Extract every line from the records below that contains the word "finalEnc".
[Start of section]
/-- Every entry written in its turn, the vector is the one written. -/
theorem foldl_set_finRange {α : Type} {n : Nat} (v w : Vector α n) :
    (List.finRange n).foldl (fun u j => u.set j.val w[j]) v = w := by
  ext i hi : 1
  rw [foldl_set_getElem, if_pos (List.mem_finRange _)]

theorem foldl_markKey (st : Status) :
    (List.finRange 8).foldl (fun st j => markKey j st) st = { st with keyw := 0xFF } := by
  have hall : ∀ b : Byte, (List.finRange 8).foldl (fun b j => b ||| 1#8 <<< j.val) b = 0xFF := by
    decide
  rw [← hall st.keyw]
  refine List.foldl_hom (fun b => { st with keyw := b }) ?_
  exact fun _ _ => rfl

theorem foldl_markIv (st : Status) :
    (List.finRange 4).foldl (fun st j => markIv j st) st = { st with ivw := 0xF } := by
  have hall : ∀ b : BitVec 4, (List.finRange 4).foldl (fun b j => b ||| 1#4 <<< j.val) b = 0xF := by
    decide
  rw [← hall st.ivw]
  refine List.foldl_hom (fun b => { st with ivw := b }) ?_
  exact fun _ _ => rfl

theorem storeWord_key (r : Regs) (j : Fin 8) (v : Word) :
    storeWord r (offsetOf (.key j)) v =
      { r with key := r.key.set j.val v, status := markKey j r.status } := by
  simp [storeWord, offsetOf]

theorem storeWord_iv (r : Regs) (j : Fin 4) (v : Word) :
    storeWord r (offsetOf (.iv j)) v =
      { r with iv := r.iv.set j.val v, status := markIv j r.status } := by
  simp [storeWord, offsetOf]

theorem storeWord_din (r : Regs) (j : Fin 4) (v : Word) :
    storeWord r (offsetOf (.din j)) v = { r with din := r.din.set j.val v } := by
  simp [storeWord, offsetOf]

theorem foldl_storeKey (k : KeyWords) (l : List (Fin 8)) (r : Regs) :
    l.foldl (fun r j => storeWord r (offsetOf (.key j)) k[j]) r =
      { r with key := l.foldl (fun u j => u.set j.val k[j]) r.key,
               status := l.foldl (fun st j => markKey j st) r.status } := by
  induction l generalizing r with
  | nil => rfl
  | cons j l ih => rw [List.foldl_cons, ih, storeWord_key]; rfl

theorem foldl_storeIv (v : Quad) (l : List (Fin 4)) (r : Regs) :
    l.foldl (fun r j => storeWord r (offsetOf (.iv j)) v[j]) r =
      { r with iv := l.foldl (fun u j => u.set j.val v[j]) r.iv,
               status := l.foldl (fun st j => markIv j st) r.status } := by
  induction l generalizing r with
  | nil => rfl
  | cons j l ih => rw [List.foldl_cons, ih, storeWord_iv]; rfl

theorem foldl_storeDin (d : Quad) (l : List (Fin 4)) (r : Regs) :
    l.foldl (fun r j => storeWord r (offsetOf (.din j)) d[j]) r =
      { r with din := l.foldl (fun u j => u.set j.val d[j]) r.din } := by
  induction l generalizing r with
  | nil => rfl
  | cons j l ih => rw [List.foldl_cons, ih, storeWord_din]; rfl

theorem hostRuns_ldKey {r : Regs} (hr : r.pending = none) (k : KeyBytes) :
    HostRuns r (ldKey k)
      { r with key := keyWordsOf k, status := { r.status with keyw := 0xFF } } [] := by
  have h := hostRuns_stores (x := .key) (fun j => (keyWordsOf k)[j]) (by decide) hr
    (List.finRange 8)
  rwa [foldl_storeKey, foldl_set_finRange, foldl_markKey] at h

theorem hostRuns_ldIv {r : Regs} (hr : r.pending = none) (b : Block) :
    HostRuns r (ldIv b)
      { r with iv := wordsOf b, status := { r.status with ivw := 0xF } } [] := by
  have h := hostRuns_stores (x := .iv) (fun j => (wordsOf b)[j]) (by decide) hr (List.finRange 4)
  rwa [foldl_storeIv, foldl_set_finRange, foldl_markIv] at h

theorem hostRuns_ldIn {r : Regs} (hr : r.pending = none) (b : Block) :
    HostRuns r (ldIn b) { r with din := wordsOf b } [] := by
  have h := hostRuns_stores (x := .din) (fun j => (wordsOf b)[j]) (by decide) hr (List.finRange 4)
  rwa [foldl_storeDin, foldl_set_finRange] at h

/-! A command and its WAIT (R86, R87, R178). -/

/-- The registers with PENDING at `p`. -/
def withPending (p : Option Word) (r : Regs) : Regs := { r with pending := p }

@[simp] theorem withPending_dout (p : Option Word) (r : Regs) :
    (withPending p r).dout = r.dout := rfl
@[simp] theorem withPending_status (p : Option Word) (r : Regs) :
    (withPending p r).status = r.status := rfl
@[simp] theorem withPending_pending (p : Option Word) (r : Regs) :
    (withPending p r).pending = p := rfl

/-- While the host waits, the engine completes the command, however long it takes: by induction on
the lag, which every read of STATUS lowers. -/
theorem wait_until_complete {i : Instr} (hwf : i.wf = true) {s : State} {q : Regs}
    {rest : List HostEvent} (hp : s.regs.pending = some (encode i)) (o : RegsOutcome s.regs i q)
    (hi : s.inputs = .wait :: rest) :
    ∃ (n : Nat) (t : State), Host.Core.run core n s = .next t ∧ t.regs = withPending none q ∧
      t.inputs = .wait :: rest ∧ doutReads t.reads = doutReads s.reads := by
  induction hl : s.lag generalizing s with
  | zero =>
    obtain ⟨t, ht, hinputs, -, hreads, hregs⟩ := exec_of_regsOutcome_world o
    have hstep : step s = .next (complete t) := by
      simp only [step_engine hp (.inl hl), engineStep, decodeUndoesEncode i hwf, ht]
    refine ⟨1, complete t, run_succ hstep 0, by rw [complete, hregs]; rfl, hinputs.trans hi, ?_⟩
    rw [complete_reads, hreads]
  | succ n ih =>
    have hstep : step s = .next (busRead 4 (takeEvent (.wait :: rest) s)) := by
      rw [step_host hi (.inr (by omega)), hostStep_wait, busy_of_some hp]
      rfl
    obtain ⟨k, t, hrun, hregs, hinputs, hreads⟩ :=
      ih (s := busRead 4 (takeEvent (.wait :: rest) s)) hp o rfl (by simp [hl])
    exact ⟨k + 1, t, (run_succ hstep k).trans hrun, hregs, hinputs,
      hreads.trans ((doutReads_cons _ _).trans (List.append_nil _))⟩

/-- The CMD write, and then the host waits until the command is over. -/
theorem issue_until_complete {i : Instr} (hwf : i.wf = true) {s : State} {q : Regs}
    {rest : List HostEvent} (hidle : s.regs.pending = none)
    (o : RegsOutcome (withPending (some (encode i)) s.regs) i q)
    (hi : s.inputs = issue i ++ rest) :
    ∃ (n : Nat) (t : State), Host.Core.run core n s = .next t ∧ t.regs = withPending none q ∧
      t.inputs = .wait :: rest ∧ doutReads t.reads = doutReads s.reads := by
  have hstep : step s = .next (issueCommand (encode i) (takeEvent (.wait :: rest) s)) := by
    rw [step_host hi (.inl hidle)]
    exact (hostStep_write rfl (by decide) _ _ s).trans (congrArg _
      (busWrite_idle_cmd (s := takeEvent (.wait :: rest) s) (busy_of_none hidle) rfl _))
  obtain ⟨n, t, hrun, hpost⟩ := wait_until_complete hwf
    (s := issueCommand (encode i) (takeEvent (.wait :: rest) s)) rfl o rfl
  exact ⟨n + 1, t, (run_succ hstep n).trans hrun, hpost⟩

theorem hostRuns_issue {i : Instr} (hwf : i.wf = true) {r q : Regs} (hr : r.pending = none)
    (o : RegsOutcome (withPending (some (encode i)) r) i q) :
    HostRuns r (issue i) (withPending none q) [] := by
  refine ⟨rfl, fun s rest hs hi => ?_⟩
  subst hs
  obtain ⟨n, t, hrun, hregs, hinputs, hreads⟩ := issue_until_complete hwf hr o hi
  obtain ⟨n', t', hrun', hregs', hinputs', hreads'⟩ :=
    (hostRuns_waitIdle (r := withPending none q) rfl).2 t rest hregs hinputs
  exact ⟨n + n', t', run_trans hrun hrun', hregs', hinputs', by rw [hreads', hreads]⟩

/-- LDIN, a data command, WAIT and RDOUT: the registers are the command's, and the words read are
its output (R197). -/
theorem hostRuns_sendBlock {i : Instr} (hwf : i.wf = true) {r q : Regs} (hr : r.pending = none)
    (b : Block)
    (o : RegsOutcome (withPending (some (encode i)) { r with din := wordsOf b }) i q) :
    HostRuns r (sendBlock i b) (withPending none q) q.dout.toList :=
  ((hostRuns_ldIn hr b).append (hostRuns_issue hwf (r := { r with din := wordsOf b }) hr o)).append
    (hostRuns_rdOut (r := withPending none q) rfl)

end Sys2Proof.Machine
end

section
/-! SUPPORT. The host procedure of R197: a session as one CBC loop over the blocks that the host
sends, and its last block in either direction (O59, O60). -/

namespace Sys2Proof.Machine

/-! The two directions of CBC as one loop (R171, R172). -/

/-- The block that a data command outputs (R185). -/
def cbcOut (m : Mode) (w : Schedule) (b ch : Block) : Block :=
  match m with
  | .enc => cbcEncStep w b ch
  | .dec => cbcDecStep w b ch

/-- The ciphertext block of a data command, which chains on (R185). -/
def cbcNext (m : Mode) (w : Schedule) (b ch : Block) : Block :=
  match m with
  | .enc => cbcEncStep w b ch
  | .dec => b

/-- The loop of R171 or that of R172, by the mode. -/
def cbcLoop (m : Mode) (w : Schedule) (ch : Block) (bs : List Block) : List Block :=
  match m with
  | .enc => cbcEncrypt w ch bs
  | .dec => cbcDecrypt w ch bs

theorem cbcLoop_nil (m : Mode) (w : Schedule) (ch : Block) : cbcLoop m w ch [] = [] := by
  cases m <;> rfl

theorem cbcLoop_cons (m : Mode) (w : Schedule) (ch b : Block) (bs : List Block) :
    cbcLoop m w ch (b :: bs) = cbcOut m w b ch :: cbcLoop m w (cbcNext m w b ch) bs := by
  cases m <;> rfl

/-- The chaining value that the blocks `bs` leave behind. -/
def chainAfter (m : Mode) (w : Schedule) (ch : Block) (bs : List Block) : Block :=
  bs.foldl (fun ch b => cbcNext m w b ch) ch

theorem cbcLoop_concat (m : Mode) (w : Schedule) (ch : Block) (bs : List Block) (b : Block) :
    cbcLoop m w ch (bs ++ [b]) =
      cbcLoop m w ch bs ++ [cbcOut m w b (chainAfter m w ch bs)] := by
  induction bs generalizing ch with
  | nil => simp only [List.nil_append, cbcLoop_cons, cbcLoop_nil, chainAfter, List.foldl_nil]
  | cons a bs ih =>
    rw [List.cons_append, cbcLoop_cons, cbcLoop_cons, ih, List.cons_append, chainAfter,
      chainAfter, List.foldl_cons]

/-! A session of the core, command by command (R181, R182, R185, R186). -/

/-- The registers of a session of mode `m` with the schedule `w` and the chaining value `ch`. -/
structure InSession (m : Mode) (w : Schedule) (ch : Block) (r : Regs) : Prop where
  active : r.status.active = true
  mode : r.status.mode = m
  schedule : r.w = w
  chain : bytesOf r.chain = ch

/-- A command word in PENDING and a block in DIN leave the session as it is. -/
theorem InSession.withInput {m : Mode} {w : Schedule} {ch : Block} {r : Regs}
    (h : InSession m w ch r) (p : Option Word) (d : Quad) :
    InSession m w ch (withPending p { r with din := d }) := ⟨h.active, h.mode, h.schedule, h.chain⟩

/-- A BLOCK outputs one block of the loop, and the session goes on. -/
theorem InSession.block {m : Mode} {w : Schedule} {b ch : Block} {r : Regs}
    (h : InSession m w ch r) (hb : bytesOf r.din = b) :
    ∃ q, RegsOutcome r .block q ∧ q.dout = wordsOf (cbcOut m w b ch) ∧
      InSession m w (cbcNext m w b ch) q := by
  obtain ⟨ha, hm, rfl, rfl⟩ := h
  subst hb
  cases m with
  | enc => exact ⟨_, .blockEnc _ ha hm rfl, rfl, ha, hm, rfl, bytesOf_wordsOf _⟩
  | dec => exact ⟨_, .blockDec ha hm, rfl, ha, hm, rfl, rfl⟩

/-- An encrypting FINAL outputs the padded block and ends the session. -/
theorem InSession.finalEnc {w : Schedule} {b ch : Block} {r : Regs} (h : InSession .enc w ch r)
    (hb : bytesOf r.din = b) (n : Nat) :
    ∃ q, RegsOutcome r (.final n) q ∧ q.dout = wordsOf (cbcEncStep w (padFinal b n) ch) ∧
      q.status.active = false ∧ q.status.err = .none := by
  obtain ⟨ha, hm, rfl, rfl⟩ := h
  subst hb
  exact ⟨_, .finalEnc _ ha hm rfl, rfl, rfl, rfl⟩

/-- A decrypting FINAL #0 ends the session, with PAD and no output or with the stripped block. -/
theorem InSession.finalDec {w : Schedule} {b ch x : Block} {r : Regs} (h : InSession .dec w ch r)
    (hb : bytesOf r.din = b) (hx : x = cbcDecStep w b ch) :
    ∃ q, RegsOutcome r (.final 0) q ∧ q.status.active = false ∧
      (unpadCheck x = none → q.status.err = .pad ∧ q.dout = Vector.replicate 4 0) ∧
      ∀ k, unpadCheck x = some k →
        q.status.err = .none ∧ bytesOf q.dout = stripPad x k ∧ q.status.outlen.toNat = k := by
  obtain ⟨ha, hm, rfl, rfl⟩ := h
  subst hb
  cases hu : unpadCheck x with
  | none =>
    exact ⟨_, .finalPad ha hm (hx ▸ hu), rfl, fun _ => ⟨rfl, rfl⟩, nofun⟩
  | some k =>
    refine ⟨_, .finalDec x k ha hm hx hu, rfl, nofun, fun _ hk => ?_⟩
    cases hk
    exact ⟨rfl, bytesOf_wordsOf _, outlen_of_unpadCheck hu⟩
[End of section]
# Expected answer
theorem InSession.finalEnc {w : Schedule} {b ch : Block} {r : Regs} (h : InSession .enc w ch r)
  exact ⟨_, .finalEnc _ ha hm rfl, rfl, rfl, rfl⟩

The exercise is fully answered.